Macholtz Stadium
- Interactive map of Macholtz Stadium
- Location: Anderson University Anderson, Indiana United States
- Coordinates: 40°06′59″N 85°39′40″W﻿ / ﻿40.116349°N 85.661173°W
- Owner: Anderson University
- Operator: Anderson University
- Capacity: 4,300
- Surface: Artificial turf

Construction
- Opened: 1977
- Renovated: 2008

Tenants
- Anderson University Ravens (NCAA Sports)

= Macholtz Stadium =

Multi-purpose stadium in Anderson, Indiana

Macholtz Stadium is a 4,300-seat multi-purpose stadium in Anderson, Indiana. The facility opened in 1977, is located on the campus of Anderson University, and is named in honor of Dr. James Macholtz who served as coach of the Anderson University football, Track and Field programs, and men's and women's lacrosse.

== Uses ==
The stadium is primarily used for American football and track and field. It is home to the Anderson University football and track and field teams.

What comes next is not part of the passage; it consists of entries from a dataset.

/-- A layer from its descriptor at `o`, its section, and its weight image at `w` (R198). -/
def layerOf (b : Bytes) (s : Sec) (o w : Nat) (ts : List TensorDesc) : Layer :=
  let f := le b (o + 7) 1
  let l : Layer :=
    { type := le b o 1, path := le b (o + 1) 1, wfmt := le b (o + 2) 1, act := le b (o + 3) 1, inA := le b (o + 4) 1
      inB := le b (o + 5) 1, out := le b (o + 6) 1, final := bit f 0, headRefit := bit f 1, group := bits f 2 2
      kA := le b (o + 8) 2, kB := le b (o + 10) 2, n := le b (o + 12) 2, wexp := sgn 8 (le b (o + 14) 1)
      bexp := sgn 8 (le b (o + 15) 1), tileMask := le b (o + 16) 4, weightOff := le b (o + 20) 4, w := [], bias := none
      books := [], scales := [], featA := [], featB := [], loss := le b (o + 36) 1, maxStep := le b (o + 37) 1
      eta := le b (o + 38) 2, minN := le b (o + 40) 4 }
  let kp := layerKp l
  let bo := le b (o + 24) 4
  let ao := s.off + le b (o + 28) 4
  let fo := s.off + le b (o + 32) 4
  let a := if listed ts l.inA then l.kA else 0
  let row := kp * codeBits l / 8
  { l with
    w := tab l.n fun i => (codesAt b (w + i * row) kp (codeBits l)).take (l.kA + l.kB)
    bias := if bo = 0xFFFFFFFF then none else some (tab l.n fun i => le b (s.off + bo + 4 * i) 4)
    books := if l.path = 1 ∧ l.wfmt = 1 then tab l.n fun i => tab 16 fun c => le b (ao + 32 * i + 2 * c) 2 else []
    scales := if l.path = 3 then tab (l.n * kp / 32) fun i => le b (ao + i) 1 else []
    featA := tab a fun i => le b (fo + 2 * i) 2
    featB := tab (if l.inB ≠ 0xFF ∧ listed ts l.inB then l.kB else 0) fun i => le b (fo + 2 * (a + i)) 2 }

/-- Tiles of a layer, its column blocks and input blocks (R526). -/
def tilesOf (l : Layer) : List Nat := (List.range 32).filter fun t => bit l.tileMask t
def colBlocks (l : Layer) : Nat := cdiv l.n 64
def inBlocks (l : Layer) : Nat := cdiv (l.kA + l.kB) (if l.path = 1 then 128 else 64)

/-- Steps that a layer puts on the `i`-th of its tiles (R526). -/
def stepsOn (l : Layer) (i : Nat) : Nat :=
  let t := (tilesOf l).length
  let nb := colBlocks l
  let kb := inBlocks l
  if t ≤ nb then ((List.range nb).filter fun j => j % t == i).length * kb
  else let g := t / nb; kb / g + b2n (decide (i % g < kb % g))

/-- Steps that a layer puts on a logical tile. -/
def tileSteps (l : Layer) (tile : Nat) : Nat :=
  match firstIdx (· == tile) (tilesOf l) with | some i => stepsOn l i | none => 0

/-- The busiest tile's steps *s*, and *X* (R526). -/
def layerS (l : Layer) : Nat := ((List.range (tilesOf l).length).map (stepsOn l)).foldl max 0
def layerX (l : Layer) : Nat := if (tilesOf l).length ≤ colBlocks l then 1 else (tilesOf l).length / colBlocks l

/-- An FP16, F32 or E4M3 code that is not finite or is reserved (R150). -/
def badF16 (c : Nat) : Bool := bits c 10 5 == 31
def badF32 (c : Nat) : Bool := bits c 23 8 == 255
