-- ==== Sys2Proof/Machine/FltCmd.lean ====
section
/-!
DEFINITION. FltCmd.lean: the events of the fault manager (R397 to R407): detection, injection, the staging of a remap graft, the end of
HOLD, the release of a thermal HOLD.
-/
namespace Sys2Proof.Machine
namespace Ops

/-- The physical unit exists for its class (R398, R408). Classes THERMAL, CLOCK and CONTROL name no unit. -/
def faultUnit (cls unit : Nat) : Bool :=
  match cls with
  | 1 => decide (unit < 34)
  | 2 => decide (unit < 528)
  | 3 => decide (unit < 68)
  | 4 => decide (unit < 32)
  | 5 => decide (unit < 8)
  | 6 => decide (unit < 32)
  | 7 => decide (unit < 4) || decide (0x10 ≤ unit ∧ unit < 0x14)
  | 8 => decide (unit < 4)
  | 9 => decide (0x10 ≤ unit ∧ unit < 0x14)
  | 10 => true
  | 11 => true
  | 12 => true
  | _ => false

/-- The power domain that holds a unit, where it is one that may be OFF (R423). -/
def faultDom (cls unit : Nat) : Option Nat :=
  match cls with
  | 1 => some (if unit < 17 then 11 else 12)
  | 2 => some (if unit / 33 < 8 then 9 else 10)
  | 3 => some 13
  | 6 => some 7
  | 9 => some 5
  | _ => none

/-- A unit in a domain that is not ON is never a fault (R426). -/
def faultPowered (d : Dev) (cls unit : Nat) : Bool :=
  match faultDom cls unit with
  | some k => domOn d k
  | none => true

/-- A core that is named as faulty stops (R239); a port that a LANE fault names goes down (R40, R400), the first of its lanes standing for
the lane that the fault does not name (log entry 164). -/
def faultStops (d : Dev) (cls unit : Nat) : Dev :=
  match cls with
  | 3 => match logicalOf d 17 unit with | some c => coreStops d c | none => d
  | 6 => laneLost d (unit * lanesPerPort d)
  | _ => d

/-- A detector reports a fault (R397). -/
def faultDetect (d : Dev) (cls unit : Nat) : Dev :=
  if !faultUnit cls unit ∨ !faultPowered d cls unit then d else fault (faultStops d cls unit) cls cls unit

/-- A write of `FLT_INJ` (R397): an injected fault acts as the class and the unit that it names. -/
def faultInject (d : Dev) (data : Nat) : Dev :=
  let cls := bits data 0 5
  let unit := bits data 5 11
  let d := wrs d [(Reg.fltInjClass, cls), (Reg.fltInjUnit, unit)]
  if bit data 16 ∧ faultUnit cls unit ∧ faultPowered d cls unit then fault (faultStops (tick d Ctr.fltInjected) cls unit) 0x0D cls unit else d

/-- The oldest remap graft that is not ready has staged its map and its copies (R403). -/
def remapReady : List FltGraft → List FltGraft
  | [] => []
  | g :: r => if g.ready then g :: remapReady r else { g with ready := true } :: r

/-- FLT leaves a HOLD that is not thermal (R404). -/
def holdExit (d : Dev) : Dev :=
  if fltState d ≠ 3 ∨ rd d Reg.fltStatCause = 10 then d
  else if rd d Reg.clpStatState = 2 then tick (wr d Reg.fltStatState 4) Ctr.fltHandover
  else if rd d Reg.fltStatCause = 8 then enterFailed d 8
  else wr d Reg.fltStatState 5

/-- `FLT_CTL.RELEASE` ends a thermal HOLD once the trip is no longer reported (R404). -/
def holdRelease (d : Dev) : Dev :=
  if fltState d ≠ 3 ∨ rd d Reg.fltStatCause ≠ 10 ∨ rdB d Reg.clkThermStatTrip then d
  else remapDone (wr d Reg.fltStatState d.flt.before) 10

end Ops

/-- FAULT_DETECT (R397). -/
def execFaultDetect (cls unit : Nat) (s : State) : Host.Outcome State Fault Refusal :=
  Ops.run s fun d => Ops.faultDetect d cls unit
/-- FLT_INJECT (R397). -/
def execFltInject (data : Word) (s : State) : Host.Outcome State Fault Refusal :=
  Ops.run s fun d => Ops.access d 0 0x0140000C true fun d => Ops.faultInject d data.toNat
/-- HOLD_EXIT (R404). -/
def execHoldExit (s : State) : Host.Outcome State Fault Refusal := Ops.run s Ops.holdExit
/-- RELEASE (R404). -/
def execRelease (s : State) : Host.Outcome State Fault Refusal :=
  Ops.run s fun d => Ops.access d 0 0x01400008 true Ops.holdRelease

end Sys2Proof.Machine
end

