/-- The payloads of a list in item order, as PREPARE sends them (R283). -/
def payloadsOf (d : Dev) (list : Bytes) : Dev × List Bytes :=
  (List.range (le list 6 2)).foldl (fun (x : Dev × List Bytes) i =>
    let p := 64 + 32 * i
    let ty := le list p 1
    if ty = 1 ∨ ty = 0x10 ∨ ty = 0x11 then
      let r := memRead x.1 (le list (p + 8) 8) (le list (p + 16) 4)
      (r.1, x.2 ++ [r.2.1])
    else x) (d, [])

/-- GRF stages a list (R270): `sent` are the payloads of a participant's copy. In a group the coordinator sends PREPARE (R283). -/
def stageFrom (d : Dev) (port slot : Nat) (list : Bytes) (sent : Option (List Bytes)) : Dev :=
  let mates := !(groupMates d).isEmpty
  let g := newGraft port list slot
  let g := { g with group := mates }
  let d := if port < 64 then wr d (portF port Reg.grfStatusStage) 2 else d
  match firstBad (headerFails d list port) with
  | some o => holdGraft d { g with fail := some (0x21, 0xFFFF, chkReport 0x21 o 0xFF 0) }
  | none =>
    if mates && split d then holdGraft d { g with fail := some (0x31, 0xFFFF, []) } else
    let d := if mates && port != 66 then
        let r := payloadsOf d list
        sendPrepare r.1 g.tag list r.2 (1000000 * rd d Reg.grfGroupCfg0PrepTmo)
      else d
    let r := stageList d list port sent
    holdGraft r.1 { g with items := r.2.items, fail := r.2.fail }

/-- The list of a refit policy's commit graft (R263): one REFIT item. -/
def policyList (slot part : Nat) : Bytes :=
  [0x41, 0x51, 0x47, 0x4C] ++ leBytes 2 1 ++ leBytes 2 1 ++ zeros 56 ++ [4, 0] ++ leBytes 1 slot ++ leBytes 1 part ++ zeros 28

/-- The failing fields of the MODELS entry at `p` (R472). -/
def modelsFails (b : Bytes) (p : Nat) : List Nat :=
  need (decide (le b (p + 1) 1 < 64)) (p + 1) ++
  need (le b (le b (p + 4) 4 + 6) 1 == 1 || le b (p + 3) 1 == 0xFF) (p + 3) ++
  need (decide (le b (p + 4) 4 + le b (p + 8) 4 ≤ b.length)) (p + 4) ++ need (zeroAt b (p + 12) 20) (p + 12)

/-- The failing fields of a MODELS section (R463, R472). -/
def modelsSectionFails (b : Bytes) : List Nat :=
  let n := le b 0 2
  need (decide (64 + 32 * n ≤ b.length)) 0 ++ need (zeroAt b 2 62) 2 ++
  if b.length < 64 + 32 * n then [] else (List.range n).flatMap fun i => modelsFails b (64 + 32 * i)

/-- The entry at `p` of a MODELS section is staged. -/
def stageEntry (s : Dev) (b : Bytes) (p : Nat) : Sum Bad GItem :=
  let slot := le b p 1
  let img := slice b (le b (p + 4) 4) (le b (p + 8) 4)
  match firstBad (modelsFails b p) with
  | some o => .inl (listBad o)
  | none =>
    if !(rdB s (Reg.cfgSlotAssigned slot) && rd s (Reg.cfgSlotOwner slot) == le b (p + 1) 1) then .inl { slotBusy slot (le img 12 4) with refused := true }
    else stageLoad s 65 slot (if le img 6 1 = 1 then le b (p + 3) 1 else 0) (le b (p + 2) 1) p false img

/-- CFG assigns the slots of the MODELS section and stages its graft (R472). -/
def stageModels (d : Dev) (b : Bytes) : Dev :=
  let n := le b 0 2
  let d := each (List.range n) d fun d i => assignSlot d (le b (64 + 32 * i) 1) (le b (65 + 32 * i) 1 % 64) true
  let g := newGraft 65 [] 0
  if !zeroAt b 2 62 ∨ b.length < 64 + 32 * n then holdGraft d { g with fail := some (0x21, 0xFFFF, chkReport 0x21 2 0xFF 0) } else
  let r := (List.range n).foldl (fun (x : Dev × Staging) i =>
    if x.2.fail.isSome then x else
    let it := stageEntry x.2.dev b (64 + 32 * i)
    (countLoad x.1 it, x.2.take i it)) (d, ⟨scratchOf d, [], none⟩)
  let z := r.2.close n
  holdGraft r.1 { g with items := z.items, fail := z.fail }

/-- GRF takes the next graft (R269): none while it holds one, while an FLT graft is staging, or in HOLD (R405). -/
def stageStart (d : Dev) (list : Bytes) : Dev :=
  if d.grf.cur.isSome ∨ !d.flt.grafts.isEmpty ∨ !loaded d ∨ fltState d = 3 ∨ !moving d then d else
  match d.grf.queue with
  | [] => d
  | p :: rest =>
    let d := { d with grf := { d.grf with queue := rest } }
    if p < 64 then stageFrom d p 0 list none
    else if 128 ≤ p then stageFrom d 64 (p - 128) (policyList (p - 128) (polPart d (p - 128))) none
    else match d.cfg.models with
      | some b => stageModels { d with cfg := { d.cfg with models := none } } b
      | none => d

/-- Staging ends (R270, R274): the graft fails with its report, or is READY. -/
def stageDone (d : Dev) : Dev :=
  match d.grf.cur with
  | none => d
  | some g =>
    if g.ready then d else
    let own := if g.group then ownId d else 0xFF
    match g.fail with
    | some (code, item, more) => clearCur (graftFailed (abortMates d g) g code item own more)
    | none =>
      if !g.wait && (epoch? d (needed d)).isSome then clearCur (graftFailed (abortMates d g) g 0x13 0xFFFF own [])
      else
        let d := if g.port < 64 then wr d (portF g.port Reg.grfStatusStage) 3 else d
        decideGroup (dvfsRaise (holdGraft d { g with ready := true }) g)

/-- PREPARE reaches a participant (R283). A copy that it still holds is superseded; an empty list is a graft of the other device's FLT,
which goes ahead of its own (R282, R403). -/
def groupPrepare (d : Dev) (tag : Nat) (list : Bytes) (payloads : List Bytes) : Dev :=
  let d := each payloads (relay d 5 (groupMsg 0 0 0 tag 0 ++ list)) fun d b => relay d 6 b
  let refuse := fun (d : Dev) (c : Nat) => answerCoord d (groupMsg 1 c (partNo d) tag 0)
  if split d then refuse d 0x31
  else if !d.flt.grafts.isEmpty then refuse d 0x30
  else
    let own := match d.grf.cur with | some g => g.port != 66 | none => false
    let d := if own then abortSoft d (if list.isEmpty then 0x30 else 0x31) 0xFF else clearCur d
    if list.isEmpty then
      decideGroup (holdGraft d { newGraft 66 [] 0 with tag, wait := true, group := true, ready := true })
    else
      let d := stageFrom d 66 0 list (some payloads)
      { d with grf := { d.grf with cur := d.grf.cur.map fun g => { g with tag } } }

/-! ### FLT's grafts -/

/-- The oldest FLT graft that is not ready has staged its map and its copies (R403): only the first two are staged (R269). -/
def remapCopied (d : Dev) : Dev :=
  fltPrepare { d with flt := { d.flt with grafts := remapReady (d.flt.grafts.take 2) ++ d.flt.grafts.drop 2 } }

/-- What the loss of a die or a stack leaves (R402): slots with paged nodes are affected and reload copies are gone; flow models are
unloaded. -/
def mediumLost (d : Dev) (unit : Nat) : Dev :=
  let d := wr d Reg.fltStatLost 1
  if unit < 4 then
    let d := { d with epochs := d.epochs.map fun e =>
      { e with cfg := { e.cfg with models := e.cfg.models.map fun p => (p.1, { p.2 with reload := false }) } } }
    each (curCfg d).models d fun d p =>
      let paged := match p.2.ens with | some e => e.trees.any fun t => t.paged != 0 | none => false
      if paged then markAffected d p.1 (getD (curCfg d).active p.1 0) else d
  else
    each ((curCfg d).models.filter fun p => p.2.flowKind) d fun d p => applyItem d (.unload p.1)
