-- ==== Sys2Proof/Machine/Core.lean ====
section
/-!
DEFINITION. Core.lean: the machine behind Host.Core.
-/

def Sys2Proof.core : Host.Core := { State := Sys2Proof.Machine.State, Fault := Sys2Proof.Machine.Fault, Refusal := Sys2Proof.Machine.Refusal, step := Sys2Proof.Machine.step, reset := Sys2Proof.Machine.State.reset }
end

In 2015, the Indianapolis Colts returned to Macholtz Stadium for training camp.

==Major renovations==
In 2008, the university completed a renovation project with the overall cost at approximately $800,000. Improvements included an artificial turf field and outdoor all-weather lights. The field enhancements were funded through new gift resources as a part of the university's $110 million "Dreams. Discovery. Direction" campaign.